Talking of beautiful things, my first night back in Abu Dhabi was dinner at Pearls & Caviar, next to the villas that are part of The Shangri-La Hotel, Qaryat Al Beri, which means ‘village by the guard-tower crossing to Abu Dhabi Island’.  Pearls & Caviar is a separate two-floor building cantilevered over the creek.  Arrive at your table and your place is marked by an eight-inch wide silver-black ‘pearl shell’ holding a cherry-sized pearl.  The shell is in fact a black silver-topped white china bowl. The pearl is pierced and I shall hang mine on a thread to replace my gold champagne top, stolen a couple of years ago.

After dining, up to the rooftop night club

After dining, up to the rooftop night club

The food, as you would expect, is very elegant.  Before we started properly, the chef, Cyril Calmet, sent out another shell, this time a real one filled with a single oyster Rockefeller, created 1899 by Jules Alciatore, son of Antoine Alciatore, the New Yorker who had opened the famous Antoine’s restaurant in New Orleans in 1840. Alciatore Jr called his dish for John D. Rockefeller because the sauce was as rich as JDR was, at the time. My meal after that was less rich, namely a palette with little blobs of Sterling Farm beetroot and goat cheese, and walnut butter and pickled Shimej mushrooms, followed by Norwegian halibut.

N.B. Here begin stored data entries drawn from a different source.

/-- The word of an instruction (R86 to R89); none for a row without a word. -/
def encode : Instr → Option Word
  | .nop => some (0x01#7 ++ 0#25)
  | .bra o => some (0x02#7 ++ 0#9 ++ o)
  | .brc p s b o => some (0x03#7 ++ p ++ s ++ b ++ o)
  | .call l o => some (0x04#7 ++ l ++ 0#6 ++ o)
  | .ret a => some (0x05#7 ++ 0#7 ++ a ++ 0#11)
  | .jtab a b => some (0x06#7 ++ 0#7 ++ a ++ b ++ 0#4)
  | .pad c l => some (0x07#7 ++ c ++ l)
  | .exit s p => some (0x08#7 ++ 0#21 ++ s ++ p)
  | .trap n => some (0x09#7 ++ 0#14 ++ n)
  | .loop c o => some (0x0A#7 ++ c ++ 0#5 ++ o)
  | .winb m k => some (0x0B#7 ++ 0#13 ++ m ++ k)
  | .swinb m k => some (0x0C#7 ++ 0#13 ++ m ++ k)
  | .live v c s b => some (0x0D#7 ++ v ++ c ++ s ++ b ++ 0#1)
  | .pause n => some (0x0E#7 ++ 0#14 ++ n)
  | .sleep a => some (0x0F#7 ++ 0#7 ++ a ++ 0#11)
  | .iadd d a b f => some (0x10#7 ++ d ++ a ++ b ++ f)
  | .isub d a b f => some (0x11#7 ++ d ++ a ++ b ++ f)
  | .imul d a b f => some (0x12#7 ++ d ++ a ++ b ++ f)
  | .imad d a b f => some (0x13#7 ++ d ++ a ++ b ++ f)
  | .imnx d a b f => some (0x14#7 ++ d ++ a ++ b ++ f)
  | .isetp p a b f => some (0x15#7 ++ 0#4 ++ p ++ a ++ b ++ f)
  | .sel d a b s p => some (0x16#7 ++ d ++ a ++ b ++ s ++ p)
  | .iaddc d a b s p => some (0x17#7 ++ d ++ a ++ b ++ s ++ p)
  | .land d a b => some (0x18#7 ++ d ++ a ++ b ++ 0#4)
  | .lor d a b => some (0x19#7 ++ d ++ a ++ b ++ 0#4)
  | .lxor d a b => some (0x1A#7 ++ d ++ a ++ b ++ 0#4)
  | .andn d a b => some (0x1B#7 ++ d ++ a ++ b ++ 0#4)
  | .shl d a b f => some (0x1C#7 ++ d ++ a ++ b ++ f)
  | .shr d a b f => some (0x1D#7 ++ d ++ a ++ b ++ f)
  | .bfx d a b f => some (0x1E#7 ++ d ++ a ++ b ++ f)
  | .bitop d a f => some (0x1F#7 ++ d ++ a ++ 0#7 ++ f)
  | .iaddi d a i => some (0x20#7 ++ d ++ a ++ i)
  | .andi d a i => some (0x21#7 ++ d ++ a ++ i)
  | .ori d a i => some (0x22#7 ++ d ++ a ++ i)
  | .xori d a i => some (0x23#7 ++ d ++ a ++ i)
  | .shi d a k n => some (0x24#7 ++ d ++ a ++ 0#4 ++ k ++ n)
  | .movi d i => some (0x25#7 ++ d ++ i)
  | .movhi d i => some (0x26#7 ++ d ++ i)
  | .isetpi p a c i => some (0x27#7 ++ 0#4 ++ p ++ a ++ c ++ i)
  | .fadd d a b f => some (0x28#7 ++ d ++ a ++ b ++ f)
  | .fmul d a b f => some (0x29#7 ++ d ++ a ++ b ++ f)
  | .ffma d a b f => some (0x2A#7 ++ d ++ a ++ b ++ f)
  | .fmnx d a b f => some (0x2B#7 ++ d ++ a ++ b ++ f)
  | .fsetp p a b f => some (0x2C#7 ++ 0#4 ++ p ++ a ++ b ++ f)
  | .fsfu d a f => some (0x2D#7 ++ d ++ a ++ 0#7 ++ f)
  | .fcvt d a g r v f => some (0x2E#7 ++ d ++ a ++ g ++ r ++ v ++ f)
  | .fclass d a f => some (0x2F#7 ++ d ++ a ++ 0#7 ++ f)
  | .hadd2 d a b f => some (0x30#7 ++ d ++ a ++ b ++ f)
  | .hmul2 d a b f => some (0x31#7 ++ d ++ a ++ b ++ f)
  | .hfma2 d a b f => some (0x32#7 ++ d ++ a ++ b ++ f)
  | .bfma2 d a b f => some (0x33#7 ++ d ++ a ++ b ++ f)
  | .dot4 d a b f => some (0x34#7 ++ d ++ a ++ b ++ f)
  | .pcvt d a b f => some (0x35#7 ++ d ++ a ++ b ++ f)
  | .mov d a f => some (0x36#7 ++ d ++ a ++ 0#7 ++ f)
  | .idx d a b f => some (0x37#7 ++ d ++ a ++ b ++ f)
  | .plop d a b f => some (0x38#7 ++ 0#4 ++ d ++ 0#4 ++ a ++ 0#4 ++ b ++ f)
  | .vote d a f => some (0x39#7 ++ d ++ a ++ 0#7 ++ f)
  | .shfl d a b f => some (0x3A#7 ++ d ++ a ++ b ++ f)
  | .redux d a f => some (0x3B#7 ++ d ++ a ++ 0#7 ++ f)
  | .pmov d a f => some (0x3C#7 ++ d ++ a ++ 0#7 ++ f)
  | .pset p f => some (0x3D#7 ++ 0#4 ++ p ++ 0#14 ++ f)
  | .ldb d a o f => some (0x40#7 ++ d ++ a ++ 0#3 ++ o ++ f)
  | .ldh d a o f => some (0x41#7 ++ d ++ a ++ 0#3 ++ o ++ f)
  | .ldw d a o f => some (0x42#7 ++ d ++ a ++ 0#3 ++ o ++ f)
  | .ldd d a o f => some (0x43#7 ++ d ++ a ++ 0#3 ++ o ++ f)
  | .ldba d a s o f => some (0x44#7 ++ d ++ a ++ s ++ o ++ f)
  | .ldha d a s o f => some (0x45#7 ++ d ++ a ++ s ++ o ++ f)
  | .ldwa d a s o f => some (0x46#7 ++ d ++ a ++ s ++ o ++ f)
  | .ldda d a s o f => some (0x47#7 ++ d ++ a ++ s ++ o ++ f)
  | .stb d a o p g => some (0x48#7 ++ d ++ a ++ 0#3 ++ o ++ p ++ g)
  | .sth d a o p g => some (0x49#7 ++ d ++ a ++ 0#3 ++ o ++ p ++ g)
  | .stw d a o p g => some (0x4A#7 ++ d ++ a ++ 0#3 ++ o ++ p ++ g)
  | .std d a o p g => some (0x4B#7 ++ d ++ a ++ 0#3 ++ o ++ p ++ g)
  | .stbl d a s o p g => some (0x4C#7 ++ d ++ a ++ s ++ o ++ p ++ g)
  | .sthl d a s o p g => some (0x4D#7 ++ d ++ a ++ s ++ o ++ p ++ g)
  | .stwl d a s o p g => some (0x4E#7 ++ d ++ a ++ s ++ o ++ p ++ g)
  | .stdl d a s o p g => some (0x4F#7 ++ d ++ a ++ s ++ o ++ p ++ g)
  | .aadd d a b s o p => some (0x50#7 ++ d ++ a ++ b ++ s ++ o ++ p)
  | .asub d a b s o p => some (0x51#7 ++ d ++ a ++ b ++ s ++ o ++ p)
  | .amins d a b s o p => some (0x52#7 ++ d ++ a ++ b ++ s ++ o ++ p)
  | .amaxs d a b s o p => some (0x53#7 ++ d ++ a ++ b ++ s ++ o ++ p)
  | .aminu d a b s o p => some (0x54#7 ++ d ++ a ++ b ++ s ++ o ++ p)
  | .amaxu d a b s o p => some (0x55#7 ++ d ++ a ++ b ++ s ++ o ++ p)
  | .aand d a b s o p => some (0x56#7 ++ d ++ a ++ b ++ s ++ o ++ p)
  | .aor d a b s o p => some (0x57#7 ++ d ++ a ++ b ++ s ++ o ++ p)
  | .axor d a b s o p => some (0x58#7 ++ d ++ a ++ b ++ s ++ o ++ p)
  | .axch d a b s o p => some (0x59#7 ++ d ++ a ++ b ++ s ++ o ++ p)
  | .acas d a b s o p => some (0x5A#7 ++ d ++ a ++ b ++ s ++ o ++ p)
  | .afadd d a b s o p => some (0x5B#7 ++ d ++ a ++ b ++ s ++ o ++ p)
  | .afmin d a b s o p => some (0x5C#7 ++ d ++ a ++ b ++ s ++ o ++ p)
  | .afmax d a b s o p => some (0x5D#7 ++ d ++ a ++ b ++ s ++ o ++ p)
  | .aincw d a b s o p => some (0x5E#7 ++ d ++ a ++ b ++ s ++ o ++ p)
  | .adecw d a b s o p => some (0x5F#7 ++ d ++ a ++ b ++ s ++ o ++ p)
  | .stn d a o p g => some (0x7D#7 ++ d ++ a ++ 0#3 ++ o ++ p ++ g)
  | .stbm d a b p g => some (0x7E#7 ++ d ++ a ++ b ++ p ++ g)
  | .migrCore a => some (0x68#7 ++ 0#7 ++ a ++ 0#11)
  | .migrAddr a => some (0x68#7 ++ 0#7 ++ a ++ 1#11)
  | .migrLaunch => some (0x68#7 ++ 2#25)
  | .home d a => some (0x69#7 ++ d ++ a ++ 0#11)
  | .rejoin b => some (0x6A#7 ++ 0#9 ++ b ++ 0#11)
  | .barArrive s i b c => some (0x6E#7 ++ 0#4 ++ s ++ 0#2 ++ i ++ b ++ 0#1 ++ c ++ 0#2)
  | .barWait s i b c => some (0x6E#7 ++ 0#4 ++ s ++ 0#2 ++ i ++ b ++ 0#1 ++ c ++ 1#2)
  | .barSync s i b c => some (0x6E#7 ++ 0#4 ++ s ++ 0#2 ++ i ++ b ++ 0#1 ++ c ++ 2#2)
  | .barInit s i b c => some (0x6E#7 ++ 0#4 ++ s ++ 0#2 ++ i ++ b ++ 0#1 ++ c ++ 3#2)
  | .fence s t m => some (0x6F#7 ++ 0#11 ++ s ++ 0#8 ++ t ++ m)
  | .ljoin a b t => some (0x60#7 ++ 0#7 ++ a ++ b ++ t)
  | .ljoinr d a b t => some (0x61#7 ++ d ++ a ++ b ++ t)
  | .lld d a o t => some (0x62#7 ++ d ++ a ++ 0#3 ++ o ++ t)
  | .lldw d a b t => some (0x63#7 ++ d ++ a ++ b ++ t)
  | .lstx d a o t => some (0x64#7 ++ d ++ a ++ 0#3 ++ o ++ t)
  | .lflush a t => some (0x65#7 ++ 0#7 ++ a ++ 0#7 ++ t)
  | .lepoch d a t => some (0x66#7 ++ d ++ a ++ 0#7 ++ t)
  | .rcall h r l a p e => some (0x6B#7 ++ h ++ r ++ l ++ a ++ 0#2 ++ p ++ e)
  | .rcallRetry h r l a p e => some (0x6B#7 ++ h ++ r ++ l ++ a ++ 2#2 ++ p ++ e)
  | .rret a => some (0x6C#7 ++ 0#7 ++ a ++ 0#11)
  | .rstat d f => some (0x6D#7 ++ d ++ 0#14 ++ f)
  | .tmove d a f => some (0x70#7 ++ d ++ a ++ 0#7 ++ f)
  | .tstat d f => some (0x71#7 ++ d ++ 0#14 ++ f)
  | .tstatProm d f => some (0x71#7 ++ d ++ 1#14 ++ f)
  | .mldw a b f => some (0x72#7 ++ 0#7 ++ a ++ b ++ f)
  | .mswap => some (0x73#7 ++ 0#25)
  | .mstream a b f => some (0x74#7 ++ 0#7 ++ a ++ b ++ f)
  | .mdrain d a b f => some (0x75#7 ++ d ++ a ++ b ++ f)
  | .mlicAcq => some (0x76#7 ++ 0#25)
  | .mlicTry p => some (0x76#7 ++ 0#4 ++ p ++ 1#18)
  | .mlicRel => some (0x76#7 ++ 2#25)
  | .mlicQry d => some (0x76#7 ++ d ++ 3#18)
  | .xsigSig s => some (0x77#7 ++ 0#4 ++ s ++ 0#18)
  | .xsigWait s => some (0x77#7 ++ 0#4 ++ s ++ 1#18)
  | .xsigSync s => some (0x77#7 ++ 0#4 ++ s ++ 2#18)
  | .csrr d n => some (0x78#7 ++ d ++ 0#7 ++ n)
  | .csrw a n => some (0x79#7 ++ 0#7 ++ a ++ n)
  | .eret => some (0x7A#7 ++ 0#25)
  | .cycle d f => some (0x7B#7 ++ d ++ 0#14 ++ f)
  | .tracem a n => some (0x7C#7 ++ 0#7 ++ a ++ n)
  | _ => none
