-- ==== Sys2Proof/Machine/Fetch.lean ====
section
/-! DEFINITION. Reading code and jump tables without migration (R80, R135, R282), and which flags are owed to a fragment (R65). -/

namespace Sys2Proof.Machine

/-! ## Where a read is served (R16, R80, R282) -/

/-- The stack whose copy of a read-duplicated page a core reads (R282). -/
def dupStack (core : Nat) : Nat := if isStackCore core then stackOf core else 2 * (core / 128)

/-- Module address that a read by a core of a page of this module uses. -/
def readAt (core : Nat) (p : Page) (a : Nat) : Nat := if p.dup then dramAt (dupStack core) (p.loc a) else p.pa a

/-- A read fault: a code, with the bad entry that a walk met. -/
abbrev ReadFault := Nat × Option WalkErr

/-- n bytes (4 or 8) read over the reply class from a page already translated: a failed home, poisoned data, or the value and the state
in which the free value of a word of another module has been used (log 15). -/
def readOver (s : State) (core : Nat) (p : Page) (a n : Nat) : Except ReadFault (Nat × State) :=
  if p.device ≠ 0 then
    if s.service = 1 then .error (0x42, none)
    else if !peerReach s (dieOf core) p.device then .error (0x18, none)
    else
      let w (k : Nat) := (Config.peerWord (s.freeCtr + k) p.device (p.pa a + 4 * k)).toNat
      .ok (if n = 4 then w 0 else w 0 + 2 ^ 32 * w 1, { s with freeCtr := s.freeCtr + n / 4 })
  else
    let pa := fwdPa s (readAt core p a)
    if !stackUp s (pa / 2 ^ 36) then .error (0x18, none)
    else if s.dramBad pa n then .error (0x19, none)
    else .ok (s.dramRead pa n, s)

/-- The page of a code or table read for a unit (R80, R135). -/
def readPage (s : State) (g : Group) (k : TKind) (a : Nat) : Except ReadFault Page :=
  match translate s g.core (rootOf s g) (supervisor s g) k a with
  | .error e => .error e
  | .ok p => if p.res then .ok p else .error (if k = .exec then 0x12 else 0x10, none)

/-- A code or table read of n bytes for a unit (R80, R135). -/
def readFor (s : State) (g : Group) (k : TKind) (a n : Nat) : Except ReadFault (Nat × State) :=
  match readPage s g k a with
  | .error e => .error e
  | .ok p => readOver (s.notePage g.core (rootOf s g) a) g.core p a n

/-- The two halves of a bundle at a, read under one translation, so that they are never mixed (R80). -/
def readBundle (s : State) (g : Group) (a : Nat) : Except ReadFault (Nat × Nat × State) :=
  match readPage s g .exec a with
  | .error e => .error e
  | .ok p =>
    match readOver (s.notePage g.core (rootOf s g) a) g.core p a 8 with
    | .error e => .error e
    | .ok (lo, t) => (readOver t g.core p (a + 8) 8).map fun r => (lo, r.1, r.2)

/-! ## Bundles entered (R77 to R80, R281) -/

/-- The fault of fetching at a pc that is no slot of the global window (R79, R91). -/
def fetchAddr (pc : Nat) : Option Nat :=
  if bits pc 2 2 = 0 ∨ pc % 4 ≠ 0 then some 0x03 else if 0xFB ≤ pc / 2 ^ 56 then some 0x12 else if pc / 2 ^ 56 ≠ 0 then some 0x15 else none

/-- The bundle of a unit's pc read, unless it has been entered already (R78, R80). A unit that has come to another module inside a
bundle reads it again through that module's tables (R281), in the same entry. -/
def loadBundle (s : State) (g : Group) : Except ReadFault (State × Group) :=
  let a := g.pc / 16 * 16
  let old := g.bundle.filter fun b => b.addr == a
  if old.any fun b => !b.words.isEmpty then .ok (s, g)
  else match fetchAddr g.pc with
  | some code => .error (code, none)
  | none =>
    match readBundle s g a with
    | .error e => .error e
    | .ok (lo, hi, s) =>
      let b : Bundle :=
        { addr := a
          hallmark := lowWord lo
          words := [highWord lo, lowWord hi, highWord hi]
          entry := (old.map (·.entry)).getD (bits g.pc 2 2)
          waited := (old.map (·.waited)).getD false }
      let g := { g with bundle := some b }
      .ok (s.putUnit g, g)

/-! ## Owed completions (R65) -/

/-- The flags of a group with work still outstanding, each with the strands of the instruction that set it. -/
def outstanding (s : State) (gid : Nat) : List (Nat × Word) :=
  (s.floads.filter (·.gid == gid)).map (fun f => (f.flag, f.mask)) ++
    (s.calls.filter (·.gid == gid)).map (fun c => (c.flag, c.mask)) ++
    (s.moves.filter (·.gid == gid)).map (fun m => (m.flag, m.mask)) ++
    (s.arrays.flatMap fun a => (a.ops.filter (·.gid == gid)).map fun o => (flagNo o.flag, o.mask)) ++
    (s.units.flatMap fun g => if g.gid = gid then (g.image.bind (·.stream)).toList.map (fun o => (flagNo o.flag, o.mask)) else []) ++
    (s.net.filterMap fun m => match m.body with | .completion g f mask _ _ => if g = gid then some (f, mask) else none | _ => none)

/-- The set flags whose completions are owed to a unit now (R65). -/
def owed (s : State) (g : Group) : List Nat :=
  let out := outstanding s g.gid
  (List.range 12).filter fun k => (g.flag k).set && out.any fun o => o.1 == k && ((owedUnit s g.gid o.2).any fun h => h.uid == g.uid)

/-- Flags noted as those that an `EXIT` or a `REJOIN` waits for: it raises the pending fault of none but these (R136, R201). -/
def Group.awaits (g : Group) (ks : List Nat) : Group := { g with awaited := ks.foldl (fun l k => insertNat k l) g.awaited }

/-- A context with every flag clear: copies owed to siblings are dropped (R136, R201). -/
def Group.clearFlags (g : Group) : Group :=
  { g with flags := g.flags.map fun f => { f with set := false, pending := none }, acqFlags := [] }

/-! ## The slot at pc (R77, R81, R84, R85) -/

/-- The word at a unit's pc in the bundle that it has entered, with the issue that its hallmark fields give it. -/
def slotIssue (g : Group) : Option (Word × Issue) :=
  match g.bundle with
  | none => none
  | some b =>
    let k := bits g.pc 2 2
    if b.addr ≠ g.pc / 16 * 16 ∨ k = 0 then none
    else
      let w := hallWaitSlot b.hallmark
      some (b.words.getD (k - 1) 0,
        { uid := g.uid
          uni := hallBit b.hallmark k 0
          stay := hallBit b.hallmark k 3
          holdA := hallBit b.hallmark k 2
          holdB := hallBit b.hallmark k 1
          dist := hallDist b.hallmark k
          waitMask := if w ≠ 0 ∧ !b.waited ∧ k = max w b.entry then hallWaitFlags b.hallmark else []
          held := false })

end Sys2Proof.Machine
end

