-- ==== Sys2Proof/Machine/Depart.lean ====
section
/-! DEFINITION. The life of a migration: performing accesses (R47, R192, R194, R270, R273), leaving a core (R46, R196, R232), queues and
the crucible (R48), admission (R43, R48, R199, R312). -/

namespace Sys2Proof.Machine

/-! ## Performing accesses (R47, R190 to R194) -/

/-- The new value of an atomic by its opcode 0x50 to 0x5F (R194); none when `ACAS` does not match. -/
def atomicNew (op : Nat) (old b c : Word) : Option Word :=
  match op with
  | 0 => some (old + b)
  | 1 => some (old - b)
  | 2 => some (if sgn old ≤ sgn b then old else b)
  | 3 => some (if sgn old ≤ sgn b then b else old)
  | 4 => some (if old.toNat ≤ b.toNat then old else b)
  | 5 => some (if old.toNat ≤ b.toNat then b else old)
  | 6 => some (old &&& b)
  | 7 => some (old ||| b)
  | 8 => some (old ^^^ b)
  | 9 => some b
  | 10 => if old = c then some b else none
  | 11 => some (round32 0 (FVal.add false (f32 old) (f32 b)))
  | 12 => some (fminmax false old b)
  | 13 => some (fminmax true old b)
  | 14 => some (if b.toNat ≤ old.toNat then 0 else old + 1)
  | _ => some (if old = 0 ∨ b.toNat < old.toNat then b else old - 1)

/-- The bits that a set of nibble enables selects (R190). -/
def nibbleMask (e : Nat) : Nat := natOfBits ((List.range 32).map fun k => bit e (k / 4))

/-- Word with selected bits taken from the data (R190, R191). -/
def mixBits (old d m : Nat) : Nat := ((old &&& (2 ^ 32 - 1 - m)) ||| (d &&& m)) % 2 ^ 32

/-- What an access writes over the old value, if it writes. -/
def accessNew (k : AKind) (x : StrandAcc) (old : Nat) : Option Nat :=
  match k with
  | .load => none
  | .store => some x.data
  | .stn => if x.aux % 256 = 0 then none else some (mixBits old x.data (nibbleMask x.aux))
  | .stbm => some (mixBits old x.data x.aux)
  | .atomic op => (atomicNew op (BitVec.ofNat 32 old) (BitVec.ofNat 32 x.data) (BitVec.ofNat 32 x.aux)).map (·.toNat)

/-- The DRAM granules (true) or scratchpad bank words (false) that a store writes whole, all its strands taken together (R270, R273). -/
def Access.whole (s : State) (a : Access) (dram : Bool) : List Nat :=
  if a.kind != .store then []
  else if dram then wholeGranules 32 a.n (a.strands.filterMap fun x => match x.loc with | .dram _ pa => some (fwdPa s pa) | .spad _ => none)
  else wholeGranules 16 a.n (a.strands.filterMap fun x => match x.loc with | .spad key => some key | .dram _ _ => none)

/-- A strand's access meets poisoned data that its instruction does not write whole; a masked store without enables touches nothing. -/
def strandBad (s : State) (a : Access) (x : StrandAcc) : Bool :=
  let bad (size : Nat) (p whole : List Nat) (at_ : Nat) : Bool := (granules size at_ a.n).any fun g => p.contains g && !whole.contains g
  !(a.kind == .stn && x.aux % 256 == 0) &&
    (match x.loc with
      | .dram _ pa => bad 32 s.dramPoison (a.whole s true) (fwdPa s pa)
      | .spad key => bad 16 s.spadPoison (a.whole s false) key)

/-- The first strand of an access that meets poisoned data (R270, R273). -/
def poisonedStrand (s : State) (a : Access) : Option StrandAcc :=
  if s.dramPoison.isEmpty && s.spadPoison.isEmpty then none else a.strands.find? (strandBad s a)

/-- Granules and bank words written whole lose their poison. -/
def clearPoison (s : State) (a : Access) : State :=
  if s.dramPoison.isEmpty && s.spadPoison.isEmpty then s
  else { s with
    dramPoison := s.dramPoison.filter fun g => !(a.whole s true).contains g
    spadPoison := s.spadPoison.filter fun g => !(a.whole s false).contains g }

/-- The first strand of an atomic whose frame its home takes no atomics for: an invalidation has cleared AT since translation (R183,
R280). -/
def atomicWithdrawn (s : State) (a : Access) : Option StrandAcc :=
  match a.kind with
  | .atomic _ => a.strands.find? fun x => match x.loc with
      | .dram _ pa => s.noAtomic.any fun f => decide (f.2.1 ≤ pa) && decide (pa < f.2.1 + f.2.2)
      | .spad _ => false
  | _ => none

/-- An access of an operation and a format that this module implements (R345). -/
def Access.known (a : Access) : Bool :=
  match a.kind with
  | .load | .store => a.n == 1 || a.n == 2 || a.n == 4 || a.n == 8
  | .atomic op => decide (op < 16) && a.n == 4
  | .stn | .stbm => a.n == 4

/-- Bytes at a place. -/
def locRead (s : State) (l : Loc) (n : Nat) : Nat :=
  match l with | .dram _ pa => s.dramRead (fwdPa s pa) n | .spad key => s.spadRead key n

/-- Bytes written at a place. -/
def locWrite (s : State) (l : Loc) (bs : List Byte) : State :=
  match l with | .dram _ pa => s.dramWrite (fwdPa s pa) bs | .spad key => s.spadWrite key bs

/-- One strand's access performed: the old value and the state (R192, R193). -/
def performOne (s : State) (k : AKind) (n : Nat) (x : StrandAcc) : Nat × State :=
  let old := locRead s x.loc n
  match accessNew k x old with
  | some v => (old, locWrite s x.loc (bytesLE n v))
  | none => (old, s)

Looking across the Creek to the Ritz-Carlton

Looking across the Creek to the Ritz-Carlton

But this is also something of a wild place.  Head to the upper floor, above Pearls & Caviar, and you find a day-glo bar, with streaks of fuchsia and streaks of gentian light, and lots of happy people enjoying themselves.  By day this resort, for that is what this 214-room hotel is, right on the water’s edge, is a haven for kids, who love splashing in and out of the water.  By dark, adults love it just as much (though the locals and expats here in Abu Dhabi seem to be more controlled, especially at weekends, than some of their Dubai neighbours).

Ready for the spa

Ready for the spa

In the morning, I pulled back the curtains and looked across the Canal to – the Mosque. What a lovely and peaceful start to the day and, at that hour, not a single jet-ski in sight. While working out in the gym, though I did think that every luxury hotel should give a jet-ski count.  Are they likely to be a nuisance?  And what can be done to make the authorities take note? But no time to take action now.  I eschewed the offered buggy and took a ten-minute garden walk along the banks of the hotel’s own mini-canal, and over a wood bridge that would do Venice proud, to have a half hour of relaxation in the Chi spa in the hotel’s own, and very splendid, soukh shopping mall.  Somehow one does not look either elegant or like the luxury traveller one hopes to be when going into a spa…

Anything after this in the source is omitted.